PROBLEM TO SOLVE:
Produce as output only the lines below starting at the line with "-- ==== Sys2Proof/Machine/Queues.lean" and continuing through the line with "and queues -/", each one exactly as written.

◆ ◆ ◆ ◆ ◆ ◆ ◆

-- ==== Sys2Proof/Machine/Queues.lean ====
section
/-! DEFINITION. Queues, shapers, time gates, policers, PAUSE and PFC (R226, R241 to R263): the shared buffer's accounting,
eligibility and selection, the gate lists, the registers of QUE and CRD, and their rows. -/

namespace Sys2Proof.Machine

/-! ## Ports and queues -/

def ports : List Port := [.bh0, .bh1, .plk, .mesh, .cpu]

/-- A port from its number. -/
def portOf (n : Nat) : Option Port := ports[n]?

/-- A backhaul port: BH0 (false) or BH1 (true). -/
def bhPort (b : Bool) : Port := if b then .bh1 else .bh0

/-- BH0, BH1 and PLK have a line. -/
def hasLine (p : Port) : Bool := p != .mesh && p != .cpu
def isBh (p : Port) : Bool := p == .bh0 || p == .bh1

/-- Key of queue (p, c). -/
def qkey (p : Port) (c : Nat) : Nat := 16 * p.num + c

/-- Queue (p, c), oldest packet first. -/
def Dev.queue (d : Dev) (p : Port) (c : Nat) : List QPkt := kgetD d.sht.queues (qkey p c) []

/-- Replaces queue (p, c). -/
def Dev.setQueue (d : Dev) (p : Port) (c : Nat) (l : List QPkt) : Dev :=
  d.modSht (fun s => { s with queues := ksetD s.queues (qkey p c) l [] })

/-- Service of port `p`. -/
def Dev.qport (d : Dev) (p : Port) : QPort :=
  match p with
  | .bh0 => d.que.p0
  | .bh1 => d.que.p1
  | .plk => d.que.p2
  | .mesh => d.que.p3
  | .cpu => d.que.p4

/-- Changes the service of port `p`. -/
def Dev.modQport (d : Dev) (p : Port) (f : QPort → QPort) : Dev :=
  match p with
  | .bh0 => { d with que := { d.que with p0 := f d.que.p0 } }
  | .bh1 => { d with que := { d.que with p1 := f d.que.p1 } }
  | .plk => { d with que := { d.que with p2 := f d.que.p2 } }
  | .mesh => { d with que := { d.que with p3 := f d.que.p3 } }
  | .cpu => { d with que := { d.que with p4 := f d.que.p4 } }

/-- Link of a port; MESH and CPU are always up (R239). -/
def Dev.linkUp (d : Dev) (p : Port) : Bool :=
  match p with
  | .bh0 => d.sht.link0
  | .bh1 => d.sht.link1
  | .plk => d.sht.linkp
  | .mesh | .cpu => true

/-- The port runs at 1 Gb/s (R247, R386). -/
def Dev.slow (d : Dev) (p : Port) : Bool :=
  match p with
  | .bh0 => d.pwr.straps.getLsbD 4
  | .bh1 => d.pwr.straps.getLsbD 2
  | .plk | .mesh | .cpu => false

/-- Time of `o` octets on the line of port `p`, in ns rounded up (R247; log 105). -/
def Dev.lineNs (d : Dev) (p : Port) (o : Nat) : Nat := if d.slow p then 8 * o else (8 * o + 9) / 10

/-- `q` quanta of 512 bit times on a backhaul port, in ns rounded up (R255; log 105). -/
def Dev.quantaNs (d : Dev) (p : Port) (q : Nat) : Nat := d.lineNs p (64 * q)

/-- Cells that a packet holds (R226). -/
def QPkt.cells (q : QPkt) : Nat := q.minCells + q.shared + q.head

◆ ◆ ◆ ◆ ◆ ◆ ◆

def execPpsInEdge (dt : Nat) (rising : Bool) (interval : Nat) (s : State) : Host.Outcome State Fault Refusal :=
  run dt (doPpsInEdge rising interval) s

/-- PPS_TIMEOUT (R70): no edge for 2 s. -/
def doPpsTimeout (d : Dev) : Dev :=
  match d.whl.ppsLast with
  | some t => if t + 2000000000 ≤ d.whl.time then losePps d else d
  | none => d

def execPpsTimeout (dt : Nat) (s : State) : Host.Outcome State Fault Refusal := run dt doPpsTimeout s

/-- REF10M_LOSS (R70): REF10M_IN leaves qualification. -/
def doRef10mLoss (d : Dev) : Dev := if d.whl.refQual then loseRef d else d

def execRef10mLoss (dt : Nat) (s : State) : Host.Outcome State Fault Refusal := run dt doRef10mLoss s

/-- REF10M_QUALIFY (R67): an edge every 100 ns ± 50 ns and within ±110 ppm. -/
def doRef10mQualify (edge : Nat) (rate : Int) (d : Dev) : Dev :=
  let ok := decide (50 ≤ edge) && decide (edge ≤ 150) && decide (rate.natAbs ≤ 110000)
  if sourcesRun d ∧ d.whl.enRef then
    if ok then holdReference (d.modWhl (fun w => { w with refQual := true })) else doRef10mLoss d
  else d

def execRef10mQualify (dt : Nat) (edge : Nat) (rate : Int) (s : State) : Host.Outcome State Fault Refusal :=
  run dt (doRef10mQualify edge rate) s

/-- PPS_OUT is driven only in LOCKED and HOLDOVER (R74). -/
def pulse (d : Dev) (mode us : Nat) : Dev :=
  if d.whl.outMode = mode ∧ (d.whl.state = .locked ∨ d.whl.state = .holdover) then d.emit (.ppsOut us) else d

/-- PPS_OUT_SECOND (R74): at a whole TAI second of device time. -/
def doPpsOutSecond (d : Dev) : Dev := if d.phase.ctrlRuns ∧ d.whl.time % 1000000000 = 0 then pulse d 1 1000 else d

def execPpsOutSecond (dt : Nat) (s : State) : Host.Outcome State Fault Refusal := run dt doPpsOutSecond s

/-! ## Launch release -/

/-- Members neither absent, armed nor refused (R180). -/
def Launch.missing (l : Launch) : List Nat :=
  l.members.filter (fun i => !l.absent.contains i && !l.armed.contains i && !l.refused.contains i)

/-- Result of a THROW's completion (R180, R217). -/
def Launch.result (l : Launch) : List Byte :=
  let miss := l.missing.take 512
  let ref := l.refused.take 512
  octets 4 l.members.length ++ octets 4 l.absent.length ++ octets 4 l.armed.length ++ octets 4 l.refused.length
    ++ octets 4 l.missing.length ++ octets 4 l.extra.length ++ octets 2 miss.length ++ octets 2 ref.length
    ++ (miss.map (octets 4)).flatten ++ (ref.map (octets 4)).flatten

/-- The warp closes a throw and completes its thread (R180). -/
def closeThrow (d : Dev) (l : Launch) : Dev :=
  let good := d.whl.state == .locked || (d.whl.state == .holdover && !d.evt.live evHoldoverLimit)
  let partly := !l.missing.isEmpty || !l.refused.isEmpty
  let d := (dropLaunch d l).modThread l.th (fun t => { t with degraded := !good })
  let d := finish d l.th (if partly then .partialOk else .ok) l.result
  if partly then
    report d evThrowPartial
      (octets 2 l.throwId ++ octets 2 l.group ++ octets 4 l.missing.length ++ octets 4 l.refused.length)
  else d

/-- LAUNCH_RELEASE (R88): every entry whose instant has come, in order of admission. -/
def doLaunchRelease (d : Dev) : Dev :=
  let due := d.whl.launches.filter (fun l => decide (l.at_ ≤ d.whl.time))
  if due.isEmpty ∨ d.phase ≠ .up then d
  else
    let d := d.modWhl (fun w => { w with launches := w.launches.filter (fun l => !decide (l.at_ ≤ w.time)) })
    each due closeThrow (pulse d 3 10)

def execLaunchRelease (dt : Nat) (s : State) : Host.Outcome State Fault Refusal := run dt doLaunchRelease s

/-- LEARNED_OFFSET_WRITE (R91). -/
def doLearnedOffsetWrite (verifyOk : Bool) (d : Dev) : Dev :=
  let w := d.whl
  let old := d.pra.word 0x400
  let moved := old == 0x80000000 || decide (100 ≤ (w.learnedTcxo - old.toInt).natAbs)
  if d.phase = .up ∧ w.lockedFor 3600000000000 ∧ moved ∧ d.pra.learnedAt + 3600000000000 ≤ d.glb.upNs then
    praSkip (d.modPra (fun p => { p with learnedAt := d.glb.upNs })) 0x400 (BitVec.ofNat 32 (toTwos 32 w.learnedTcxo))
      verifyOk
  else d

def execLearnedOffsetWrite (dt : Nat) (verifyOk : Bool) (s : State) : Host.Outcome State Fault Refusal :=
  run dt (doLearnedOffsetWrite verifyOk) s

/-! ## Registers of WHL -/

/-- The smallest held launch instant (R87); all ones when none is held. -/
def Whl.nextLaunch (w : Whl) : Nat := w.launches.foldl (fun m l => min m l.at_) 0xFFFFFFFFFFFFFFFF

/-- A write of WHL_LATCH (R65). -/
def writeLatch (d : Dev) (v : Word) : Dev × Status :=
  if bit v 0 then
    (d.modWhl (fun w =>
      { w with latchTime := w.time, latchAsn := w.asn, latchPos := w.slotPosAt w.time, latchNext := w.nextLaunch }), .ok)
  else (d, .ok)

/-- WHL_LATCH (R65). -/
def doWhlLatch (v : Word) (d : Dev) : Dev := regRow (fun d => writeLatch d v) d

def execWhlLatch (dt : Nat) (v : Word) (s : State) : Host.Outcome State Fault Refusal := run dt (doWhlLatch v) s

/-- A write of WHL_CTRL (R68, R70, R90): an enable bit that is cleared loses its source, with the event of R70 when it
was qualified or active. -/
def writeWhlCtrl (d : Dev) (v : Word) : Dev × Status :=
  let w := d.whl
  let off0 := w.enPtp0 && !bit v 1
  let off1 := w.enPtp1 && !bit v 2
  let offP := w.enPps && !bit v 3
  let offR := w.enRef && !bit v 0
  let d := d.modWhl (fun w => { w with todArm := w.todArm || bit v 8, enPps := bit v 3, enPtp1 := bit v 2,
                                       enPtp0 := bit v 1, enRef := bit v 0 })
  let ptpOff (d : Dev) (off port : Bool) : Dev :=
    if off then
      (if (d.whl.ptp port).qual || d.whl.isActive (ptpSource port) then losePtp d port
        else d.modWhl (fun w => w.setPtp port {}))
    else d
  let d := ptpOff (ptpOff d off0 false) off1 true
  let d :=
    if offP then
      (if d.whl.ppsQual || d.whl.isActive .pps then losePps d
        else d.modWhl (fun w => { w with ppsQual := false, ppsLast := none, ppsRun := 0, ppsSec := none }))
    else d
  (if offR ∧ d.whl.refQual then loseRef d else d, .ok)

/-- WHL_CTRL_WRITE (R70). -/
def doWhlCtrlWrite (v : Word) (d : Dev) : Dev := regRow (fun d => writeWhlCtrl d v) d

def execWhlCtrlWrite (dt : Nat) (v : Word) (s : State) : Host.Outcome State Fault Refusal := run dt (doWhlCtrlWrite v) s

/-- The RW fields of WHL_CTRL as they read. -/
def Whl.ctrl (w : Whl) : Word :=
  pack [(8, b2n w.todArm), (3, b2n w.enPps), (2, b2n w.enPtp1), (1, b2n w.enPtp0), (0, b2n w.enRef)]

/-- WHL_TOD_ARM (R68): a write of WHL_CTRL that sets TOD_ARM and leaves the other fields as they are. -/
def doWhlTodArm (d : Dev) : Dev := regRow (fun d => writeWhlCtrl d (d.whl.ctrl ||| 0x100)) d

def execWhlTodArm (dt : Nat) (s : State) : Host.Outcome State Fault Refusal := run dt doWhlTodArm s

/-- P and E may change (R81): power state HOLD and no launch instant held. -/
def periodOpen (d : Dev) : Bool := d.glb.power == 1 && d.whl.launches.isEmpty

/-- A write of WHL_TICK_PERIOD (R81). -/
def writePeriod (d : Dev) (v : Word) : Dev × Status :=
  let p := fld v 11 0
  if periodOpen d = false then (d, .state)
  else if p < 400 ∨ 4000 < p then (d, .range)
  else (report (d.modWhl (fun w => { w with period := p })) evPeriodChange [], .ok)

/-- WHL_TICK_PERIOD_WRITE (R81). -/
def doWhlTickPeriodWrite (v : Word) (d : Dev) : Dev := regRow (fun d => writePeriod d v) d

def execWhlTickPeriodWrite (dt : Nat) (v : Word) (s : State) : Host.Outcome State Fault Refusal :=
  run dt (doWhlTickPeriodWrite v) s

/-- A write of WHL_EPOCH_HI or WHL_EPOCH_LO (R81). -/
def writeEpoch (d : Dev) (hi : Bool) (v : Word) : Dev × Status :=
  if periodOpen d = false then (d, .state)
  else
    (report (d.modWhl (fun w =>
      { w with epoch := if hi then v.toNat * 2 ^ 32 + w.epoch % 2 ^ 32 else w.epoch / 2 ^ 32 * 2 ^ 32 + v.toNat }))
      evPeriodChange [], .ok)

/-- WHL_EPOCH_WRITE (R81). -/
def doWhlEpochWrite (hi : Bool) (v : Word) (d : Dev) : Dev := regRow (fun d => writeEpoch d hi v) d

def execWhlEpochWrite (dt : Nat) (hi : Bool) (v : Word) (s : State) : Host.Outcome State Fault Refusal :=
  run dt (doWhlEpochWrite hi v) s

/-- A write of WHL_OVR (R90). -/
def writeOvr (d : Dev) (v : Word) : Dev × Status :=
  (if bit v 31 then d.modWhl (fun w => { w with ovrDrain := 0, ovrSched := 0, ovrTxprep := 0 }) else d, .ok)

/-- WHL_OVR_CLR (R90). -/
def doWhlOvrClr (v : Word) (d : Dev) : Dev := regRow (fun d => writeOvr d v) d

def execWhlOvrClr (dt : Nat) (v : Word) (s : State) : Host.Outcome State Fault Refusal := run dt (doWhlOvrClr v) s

◆ ◆ ◆ ◆ ◆ ◆ ◆

ANSWER:
-- ==== Sys2Proof/Machine/Queues.lean ====
section
/-! DEFINITION. Queues, shapers, time gates, policers, PAUSE and PFC (R226, R241 to R263): the shared buffer's accounting,
eligibility and selection, the gate lists, the registers of QUE and CRD, and their rows. -/

namespace Sys2Proof.Machine

/-! ## Ports and queues -/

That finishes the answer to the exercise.